1. Coroners—coroner’s verdict in Cook county is required to be filed with clerk of criminal court. Under sections 16 and 17 of the Coroners act the coroner of Cook county, in case the testimony at the inquest tends to implicate some person as the unlawful slayer of the person over whom the inquest is held, is required to file the verdict with the clerk of the criminal court of Cook county and not with the clerk of the circuit court, as in other counties.

2. Same—when it will be presumed that coroner’s verdict was filed with clerk of criminal court. Where a certified copy of the coroner’s verdict is offered in evidence without any objection being made that the original verdict is not produced, the only objection being as to the materiality and competency of the instrument, it will be presumed that the coroner complied with the statute and filed the verdict with the clerk of the criminal court of Cook county and -that he made his certified copy from that file.

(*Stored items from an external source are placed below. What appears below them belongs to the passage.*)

theorem execShadowArmPeer_keeps {a s : State} (h : a.Keeps s) (l : Lane) (q : Req) :
    OutKeeps a (execShadowArmPeer l q s) := by
  unfold execShadowArmPeer
  repeat' (first | with_reducible assumption | lift_lets -underBinder | (intro x; have hx : a.Keeps x := (by repeat' (first | with_reducible assumption | lift_lets -underBinder | (with_reducible first | apply State.Keeps.ite | apply State.arm_keeps | apply done_keeps) | (first | split | (dsimp only [x]; split)) | (intro _))); clear_value x) | (intro x; clear_value x) | (with_reducible first | apply State.Keeps.ite | apply State.arm_keeps | apply done_keeps) | split | (intro _))

theorem State.feedDroop_keeps {a s : State} (h : a.Keeps s) (l : Lane) : a.Keeps (State.feedDroop s l) := by
  unfold State.feedDroop
  dsimp only
  refine State.Keeps.ite (fun _ => h) (fun _ => h.mem l _ (fun x hm => ?_) (fun _ => ⟨rfl, rfl, rfl, rfl, rfl⟩))
  have key : ∀ (as : List Nat) (w : Word) (m : Mem), Memory.wf 0 m = true →
      Memory.wf 0 (as.foldl (fun m a => Machine.mput m a w) m) = true := by
    intro as w
    induction as with
    | nil => intro m hm; exact hm
    | cons b t ih => intro m hm; exact ih _ (mput_wf _ _ _ hm)
  exact key _ _ _ hm

theorem State.transferShadows_keeps {a s : State} (h : a.Keeps s) (l : Lane) :
    a.Keeps (State.transferShadows s l) := by
  unfold State.transferShadows
  repeat' (first | (exact fun (_ : LaneState) hx => hx) | with_reducible assumption | lift_lets -underBinder | (intro x; have hx : a.Keeps x := (by repeat' (first | (exact fun (_ : LaneState) hx => hx) | with_reducible assumption | lift_lets -underBinder | (with_reducible first | apply State.Keeps.ite | apply State.Keeps.fold | apply State.Keeps.lane | apply State.drain_keeps | apply State.feedDroop_keeps | apply State.putWord_keeps) | (first | split | (dsimp only [x]; split)) | (intro _))); clear_value x) | (intro x; clear_value x) | (with_reducible first | apply State.Keeps.ite | apply State.Keeps.fold | apply State.Keeps.lane | apply State.drain_keeps | apply State.feedDroop_keeps | apply State.putWord_keeps) | split | (intro _))

theorem execShadowTransfer_keeps {a s : State} (h : a.Keeps s) (l : Lane) :
    OutKeeps a (execShadowTransfer l s) := by
  unfold execShadowTransfer
  repeat' (first | with_reducible assumption | (with_reducible first | apply State.Keeps.ite | apply State.transferShadows_keeps | apply done_keeps) | split | (intro _))

theorem execDclWrite_keeps {a s : State} (h : a.Keeps s) (l : Lane) (off : BitVec 12) (data : Word) (be : BitVec 4) (q : Option Req) :
    OutKeeps a (execDclWrite l off data be q s) := by
  unfold execDclWrite
  repeat' (first | with_reducible assumption | (with_reducible first | apply State.write1_keeps | apply done_keeps) | (intro _))

theorem execDclEnable_keeps {a s : State} (h : a.Keeps s) (l : Lane) (q : Option Req) :
    OutKeeps a (execDclEnable l q s) := by
  unfold execDclEnable
  repeat' (first | with_reducible assumption | (with_reducible first | apply State.write1_keeps | apply done_keeps) | split | (intro _))

theorem execDclDisable_keeps {a s : State} (h : a.Keeps s) (l : Lane) (q : Option Req) :
    OutKeeps a (execDclDisable l q s) := by
  unfold execDclDisable
  repeat' (first | with_reducible assumption | (with_reducible first | apply State.write1_keeps | apply done_keeps) | (intro _))

theorem execPhaseClear_keeps {a s : State} (h : a.Keeps s) (l : Lane) (m : Fin 4) (q : Option Req) :
    OutKeeps a (execPhaseClear l m q s) := by
  unfold execPhaseClear
  repeat' (first | with_reducible assumption | (with_reducible first | apply State.write1_keeps | apply done_keeps) | (intro _))

theorem execDclClrCnt_keeps {a s : State} (h : a.Keeps s) (l : Lane) (q : Option Req) :
    OutKeeps a (execDclClrCnt l q s) := by
  unfold execDclClrCnt
  repeat' (first | with_reducible assumption | (with_reducible first | apply State.write1_keeps | apply done_keeps) | (intro _))

theorem execChgClrFault_keeps {a s : State} (h : a.Keeps s) (l : Lane) (q : Option Req) :
    OutKeeps a (execChgClrFault l q s) := by
  unfold execChgClrFault
  repeat' (first | with_reducible assumption | (with_reducible first | apply State.write1_keeps | apply done_keeps) | (intro _))

theorem execChgClrCnt_keeps {a s : State} (h : a.Keeps s) (l : Lane) (q : Option Req) :
    OutKeeps a (execChgClrCnt l q s) := by
  unfold execChgClrCnt
  repeat' (first | with_reducible assumption | (with_reducible first | apply State.write1_keeps | apply done_keeps) | (intro _))

theorem execAfeClrCnt_keeps {a s : State} (h : a.Keeps s) (l : Lane) (q : Option Req) :
    OutKeeps a (execAfeClrCnt l q s) := by
  unfold execAfeClrCnt
  repeat' (first | with_reducible assumption | (with_reducible first | apply State.write1_keeps | apply done_keeps) | (intro _))

theorem execDabClrCnt_keeps {a s : State} (h : a.Keeps s) (l : Lane) (q : Option Req) :
    OutKeeps a (execDabClrCnt l q s) := by
  unfold execDabClrCnt
  repeat' (first | with_reducible assumption | (with_reducible first | apply State.write1_keeps | apply done_keeps) | (intro _))

theorem execRingClrCnt_keeps {a s : State} (h : a.Keeps s) (l : Lane) (q : Option Req) :
    OutKeeps a (execRingClrCnt l q s) := by
  unfold execRingClrCnt
  repeat' (first | with_reducible assumption | (with_reducible first | apply State.write1_keeps | apply done_keeps) | (intro _))

theorem State.actWrite_keeps {a s : State} (h : a.Keeps s) (l : Lane) (a' : Fin 2) (q : Option Req) (c : Word) :
    a.Keeps (State.actWrite s l a' q c) := by
  unfold State.actWrite
  repeat' (first | with_reducible assumption | (with_reducible first | apply State.write1_keeps) | (intro _))

theorem execActMove_keeps {a s : State} (h : a.Keeps s) (l : Lane) (a' : Fin 2) (q : Option Req) :
    OutKeeps a (execActMove l a' q s) := by
  unfold execActMove
  repeat' (first | with_reducible assumption | (with_reducible first | apply State.actWrite_keeps | apply done_keeps) | (intro _))

theorem execActHome_keeps {a s : State} (h : a.Keeps s) (l : Lane) (a' : Fin 2) (q : Option Req) :
    OutKeeps a (execActHome l a' q s) := by
  unfold execActHome
  repeat' (first | with_reducible assumption | (with_reducible first | apply State.actWrite_keeps | apply done_keeps) | (intro _))

theorem execActLearn_keeps {a s : State} (h : a.Keeps s) (l : Lane) (a' : Fin 2) (q : Option Req) :
    OutKeeps a (execActLearn l a' q s) := by
  unfold execActLearn
  repeat' (first | with_reducible assumption | (with_reducible first | apply State.actWrite_keeps | apply done_keeps) | (intro _))

theorem execActStop_keeps {a s : State} (h : a.Keeps s) (l : Lane) (a' : Fin 2) (q : Option Req) :
    OutKeeps a (execActStop l a' q s) := by
  unfold execActStop
  repeat' (first | with_reducible assumption | (with_reducible first | apply State.actWrite_keeps | apply done_keeps) | (intro _))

3. Same—coroner's verdict is competent evidence to prove any matter properly• before the coroner. Where the verdict of a coroner’s jury has been filed with the clerk of the proper court it becomes a public record, and as such is competent evidence to be considered as tending to prove any matter properly before the coroner which appears on the face of the inquest.

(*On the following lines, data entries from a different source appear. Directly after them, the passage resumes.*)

-- ==== Sys2Proof/Laws/Only/Supply.lean ====
section
/-! SUPPORT. What the operations of Supply may change. -/
namespace Sys2Proof.Machine
set_option linter.all false
set_option Elab.async false

theorem State.driveToken_only {g : Foot} {a s : State} (h : a.Only g s) (l : Lane)
    (hF : Foot.le ⟨[.hv, .lv, .aon, .mon], [0x40, 0x50, 0x80], false⟩ g = true) :
    a.Only g (State.driveToken s l) := by
  unfold State.driveToken
  repeat' (first | with_reducible assumption | ((with_reducible refine Foot.le_trans ?_ hF); decide) | ((with_reducible refine Foot.has_of_le hF ?_); (first | decide | (dsimp only; decide))) | ((with_reducible refine Foot.parts_of_le hF ?_); decide) | (exact ⟨by decide, by decide⟩) | (exact Or.inr (fun _ => rfl)) | lift_lets -underBinder | (intro x; have hx : a.Only g x := (by repeat' (first | with_reducible assumption | ((with_reducible refine Foot.le_trans ?_ hF); decide) | ((with_reducible refine Foot.has_of_le hF ?_); (first | decide | (dsimp only; decide))) | ((with_reducible refine Foot.parts_of_le hF ?_); decide) | (exact ⟨by decide, by decide⟩) | (exact Or.inr (fun _ => rfl)) | lift_lets -underBinder | (with_reducible first | apply State.Only.ite | apply State.Only.both | apply State.Only.fold | apply State.Only.hv | apply State.Only.lv | apply State.Only.mon | apply State.Only.monEv | apply State.Only.mputFlag | apply State.Only.putFlag | apply State.driveK_only) | (first | split | (dsimp only [x]; split)) | (intro _))); clear_value x) | (intro x; clear_value x) | (with_reducible first | apply State.Only.ite | apply State.Only.both | apply State.Only.fold | apply State.Only.hv | apply State.Only.lv | apply State.Only.mon | apply State.Only.monEv | apply State.Only.mputFlag | apply State.Only.putFlag | apply State.driveK_only) | split | (intro _))

theorem State.pgLow_only {g : Foot} {a s : State} (h : a.Only g s)
    (hF : Foot.le ⟨[.aon], [0x80], false⟩ g = true) :
    a.Only g (State.pgLow s) := by
  unfold State.pgLow
  repeat' (first | with_reducible assumption | ((with_reducible refine Foot.le_trans ?_ hF); decide) | ((with_reducible refine Foot.has_of_le hF ?_); (first | decide | (dsimp only; decide))) | ((with_reducible refine Foot.parts_of_le hF ?_); decide) | (exact ⟨by decide, by decide⟩) | lift_lets -underBinder | (intro x; have hx : a.Only g x := (by repeat' (first | with_reducible assumption | ((with_reducible refine Foot.le_trans ?_ hF); decide) | ((with_reducible refine Foot.has_of_le hF ?_); (first | decide | (dsimp only; decide))) | ((with_reducible refine Foot.parts_of_le hF ?_); decide) | (exact ⟨by decide, by decide⟩) | lift_lets -underBinder | (with_reducible first | apply State.Only.ite | apply State.Only.aon | apply State.Only.monEv | apply State.Only.mputFlag) | (first | split | (dsimp only [x]; split)) | (intro _))); clear_value x) | (intro x; clear_value x) | (with_reducible first | apply State.Only.ite | apply State.Only.aon | apply State.Only.monEv | apply State.Only.mputFlag) | split | (intro _))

4. Same—coroner’s jury cannot fix civil liability for accident resulting in the death of an injured person. It is not within the province of the coroner’s jury to fix the civil liability of anyone growing out of an accident resulting in the death of an injured person, except in so far as the finding required to be made by the statute may have such effect.

5. Same—what is mere surplusage in the coroner’s verdict and should be stricken out before admitting verdict in evidence. Where a child is run over and killed by an ice wagon, a provision in the verdict of the coroner’s jury censuring a street railway company and finding that if the company had not blockaded the street with its cars the accident would not have occurred is mere surplusage, and in an action against the ice company it is improper to admit the verdict in evidence with this provision included.

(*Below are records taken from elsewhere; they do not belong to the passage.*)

theorem execShedAbortNotice_only {g : Foot} {a s : State} (h : a.Only g s) (l : Lane)
    (hF : Foot.le ⟨[.hv, .mem, .dcl], [0x30], false⟩ g = true) :
    OutOnly g a (execShedAbortNotice l s) := by
  unfold execShedAbortNotice
  repeat' (first | with_reducible assumption | ((with_reducible refine Foot.le_trans ?_ hF); decide) | ((with_reducible refine Foot.has_of_le hF ?_); (first | decide | (dsimp only; decide))) | ((with_reducible refine Foot.parts_of_le hF ?_); decide) | (with_reducible first | apply State.Only.ite | apply State.Only.done | apply State.restorePhases_only) | split | (intro _))

theorem execOvTimeout_only {g : Foot} {a s : State} (h : a.Only g s) (l : Lane)
    (hF : Foot.le ⟨[.hv, .aon, .mon, .dcl, .chg, .loopReq], [0x10, 0x30, 0x31, 0x32, 0x33, 0x50], false⟩ g = true) :
    OutOnly g a (execOvTimeout l s) := by
  unfold execOvTimeout
  repeat' (first | with_reducible assumption | ((with_reducible refine Foot.le_trans ?_ hF); decide) | ((with_reducible refine Foot.has_of_le hF ?_); (first | decide | (dsimp only; decide))) | ((with_reducible refine Foot.parts_of_le hF ?_); decide) | (with_reducible first | apply State.Only.ite | apply State.Only.done | apply State.dclFault_only) | split | (intro _))

theorem State.dclSurvive_only {g : Foot} {a s : State} (h : a.Only g s) (l : Lane)
    (hF : Foot.le ⟨[.hv, .mem, .dcl], [0x30], false⟩ g = true) :
    a.Only g (State.dclSurvive s l) := by
  unfold State.dclSurvive
  repeat' (first | with_reducible assumption | ((with_reducible refine Foot.le_trans ?_ hF); decide) | ((with_reducible refine Foot.has_of_le hF ?_); (first | decide | (dsimp only; decide))) | ((with_reducible refine Foot.parts_of_le hF ?_); decide) | (intro x p hp; cases p <;> first | rfl | trivial | exact absurd (Foot.parts_of_le hF (by decide)) hp) | (exact Or.inr (fun _ => rfl)) | lift_lets -underBinder | (intro x; have hx : a.Only g x := (by repeat' (first | with_reducible assumption | ((with_reducible refine Foot.le_trans ?_ hF); decide) | ((with_reducible refine Foot.has_of_le hF ?_); (first | decide | (dsimp only; decide))) | ((with_reducible refine Foot.parts_of_le hF ?_); decide) | (intro x p hp; cases p <;> first | rfl | trivial | exact absurd (Foot.parts_of_le hF (by decide)) hp) | (exact Or.inr (fun _ => rfl)) | lift_lets -underBinder | (with_reducible first | apply State.Only.ite | apply State.Only.both | apply State.Only.dcl | apply State.Only.lane | apply State.Only.mput | apply State.restorePhases_only) | (first | split | (dsimp only [x]; split)) | (intro _))); clear_value x) | (intro x; clear_value x) | (with_reducible first | apply State.Only.ite | apply State.Only.both | apply State.Only.dcl | apply State.Only.lane | apply State.Only.mput | apply State.restorePhases_only) | split | (intro _))

theorem State.dclOv_only {g : Foot} {a s : State} (h : a.Only g s) (l : Lane)
    (hF : Foot.le ⟨[], [0x30], false⟩ g = true) :
    a.Only g (State.dclOv s l) := by
  unfold State.dclOv
  repeat' (first | with_reducible assumption | ((with_reducible refine Foot.le_trans ?_ hF); decide) | ((with_reducible refine Foot.has_of_le hF ?_); (first | decide | (dsimp only; decide))) | ((with_reducible refine Foot.parts_of_le hF ?_); decide) | (exact ⟨by decide, by decide⟩) | lift_lets -underBinder | (intro x; have hx : a.Only g x := (by repeat' (first | with_reducible assumption | ((with_reducible refine Foot.le_trans ?_ hF); decide) | ((with_reducible refine Foot.has_of_le hF ?_); (first | decide | (dsimp only; decide))) | ((with_reducible refine Foot.parts_of_le hF ?_); decide) | (exact ⟨by decide, by decide⟩) | lift_lets -underBinder | (with_reducible first | apply State.Only.ite | apply State.Only.levelEv | apply State.Only.putFlag) | (first | split | (dsimp only [x]; split)) | (intro _))); clear_value x) | (intro x; clear_value x) | (with_reducible first | apply State.Only.ite | apply State.Only.levelEv | apply State.Only.putFlag) | split | (intro _))

theorem State.dclBegin_only {g : Foot} {a s : State} (h : a.Only g s) (l : Lane)
    (hF : Foot.le ⟨[], [0x30], false⟩ g = true) :
    a.Only g (State.dclBegin s l) := by
  unfold State.dclBegin
  repeat' (first | with_reducible assumption | ((with_reducible refine Foot.le_trans ?_ hF); decide) | ((with_reducible refine Foot.has_of_le hF ?_); (first | decide | (dsimp only; decide))) | ((with_reducible refine Foot.parts_of_le hF ?_); decide) | (with_reducible first | apply State.Only.ite | apply State.Only.put) | (intro _))

theorem State.dclShow_only {g : Foot} {a s : State} (h : a.Only g s) (l : Lane)
    (hF : Foot.le ⟨[], [0x30], false⟩ g = true) :
    a.Only g (State.dclShow s l) := by
  unfold State.dclShow
  repeat' (first | with_reducible assumption | ((with_reducible refine Foot.le_trans ?_ hF); decide) | ((with_reducible refine Foot.has_of_le hF ?_); (first | decide | (dsimp only; decide))) | ((with_reducible refine Foot.parts_of_le hF ?_); decide) | lift_lets -underBinder | (intro x; have hx : a.Only g x := (by repeat' (first | with_reducible assumption | ((with_reducible refine Foot.le_trans ?_ hF); decide) | ((with_reducible refine Foot.has_of_le hF ?_); (first | decide | (dsimp only; decide))) | ((with_reducible refine Foot.parts_of_le hF ?_); decide) | lift_lets -underBinder | (with_reducible first | apply State.Only.fold | apply State.Only.putFlag | apply State.Only.putWord | apply State.setPhaseActive_only) | (first | split | (dsimp only [x]; split)) | (intro _))); clear_value x) | (intro x; clear_value x) | (with_reducible first | apply State.Only.fold | apply State.Only.putFlag | apply State.Only.putWord | apply State.setPhaseActive_only) | split | (intro _))

theorem State.dclFast_only {g : Foot} {a s : State} (h : a.Only g s) (l : Lane)
    (hF : Foot.le ⟨[.hv, .aon, .mon, .mem, .dcl, .chg, .loopReq], [0x10, 0x30, 0x31, 0x32, 0x33, 0x50], false⟩ g = true) :
    a.Only g (State.dclFast s l) := by
  unfold State.dclFast
  repeat' (first | with_reducible assumption | ((with_reducible refine Foot.le_trans ?_ hF); decide) | ((with_reducible refine Foot.has_of_le hF ?_); (first | decide | (dsimp only; decide))) | ((with_reducible refine Foot.parts_of_le hF ?_); decide) | (exact ⟨by decide, by decide⟩) | lift_lets -underBinder | (intro x; have hx : a.Only g x := (by repeat' (first | with_reducible assumption | ((with_reducible refine Foot.le_trans ?_ hF); decide) | ((with_reducible refine Foot.has_of_le hF ?_); (first | decide | (dsimp only; decide))) | ((with_reducible refine Foot.parts_of_le hF ?_); decide) | (exact ⟨by decide, by decide⟩) | lift_lets -underBinder | (with_reducible first | apply State.Only.ite | apply State.Only.both | apply State.Only.bump | apply State.Only.dcl | apply State.Only.pulseEv | apply State.dclBegin_only | apply State.dclOv_only | apply State.dclShow_only | apply State.dclSource_only | apply State.dclStop_only | apply State.dclSurvive_only | apply State.restorePhases_only | apply State.showPhases_only) | (first | split | (dsimp only [x]; split)) | (intro _))); clear_value x) | (intro x; clear_value x) | (with_reducible first | apply State.Only.ite | apply State.Only.both | apply State.Only.bump | apply State.Only.dcl | apply State.Only.pulseEv | apply State.dclBegin_only | apply State.dclOv_only | apply State.dclShow_only | apply State.dclSource_only | apply State.dclStop_only | apply State.dclSurvive_only | apply State.restorePhases_only | apply State.showPhases_only) | split | (intro _))

theorem State.setPgDcl_only {g : Foot} {a s : State} (h : a.Only g s) (on : Bool)
    (hF : Foot.le ⟨[.aon], [0x80], false⟩ g = true) :
    a.Only g (State.setPgDcl s on) := by
  unfold State.setPgDcl
  repeat' (first | with_reducible assumption | ((with_reducible refine Foot.le_trans ?_ hF); decide) | ((with_reducible refine Foot.has_of_le hF ?_); (first | decide | (dsimp only; decide))) | ((with_reducible refine Foot.parts_of_le hF ?_); decide) | (exact ⟨by decide, by decide⟩) | (with_reducible first | apply State.Only.ite | apply State.Only.aon | apply State.Only.monEv | apply State.Only.mputFlag) | (intro _))

theorem execPgDclRelease_only {g : Foot} {a s : State} (h : a.Only g s)
    (hF : Foot.le ⟨[.aon], [0x80], false⟩ g = true) :
    OutOnly g a (execPgDclRelease s) := by
  unfold execPgDclRelease
  repeat' (first | with_reducible assumption | ((with_reducible refine Foot.le_trans ?_ hF); decide) | ((with_reducible refine Foot.has_of_le hF ?_); (first | decide | (dsimp only; decide))) | ((with_reducible refine Foot.parts_of_le hF ?_); decide) | (with_reducible first | apply State.Only.ite | apply State.Only.done | apply State.setPgDcl_only) | split | (intro _))

end Sys2Proof.Machine
end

6. Instructions—when instructions directing a verdict are erroneous. In an action to recover damages for the death of a boy who was struck by an ice wagon at a street intersection as he came *103from behind a standing street car, instructions which, in effect, direct a verdict for the defendant if the jury believed the driver exercised due care after the boy came in sight are erroneous in omitting the element, which the evidence tended to prove, that the driver approached the street intersection recklessly and at a high rate'of speed, with his team not under control.

7. Appeals and Errors—fact that the evidence is admitted as directed by the Appellate Court does not preclude review of ruling. The fact that a copy of the coroner’s verdict is admitted in evidence by the trial court in accordance with the direction of the Appellate Court when it reversed the first judgment does not preclude a review of the trial court’s ruling by the Supreme Court when the record of the second trial is before it.

8. Same—when the appellant is not estopped on second appeal to question instructions given on a former trial. The fact that a party in whose favor a judgment is rendered does not, by assigning cross-error, complain of instructions given for the other party, does not preclude him from questioning the same instructions when given again on the next trial, which resulted in a judgment against him, from which he appeals.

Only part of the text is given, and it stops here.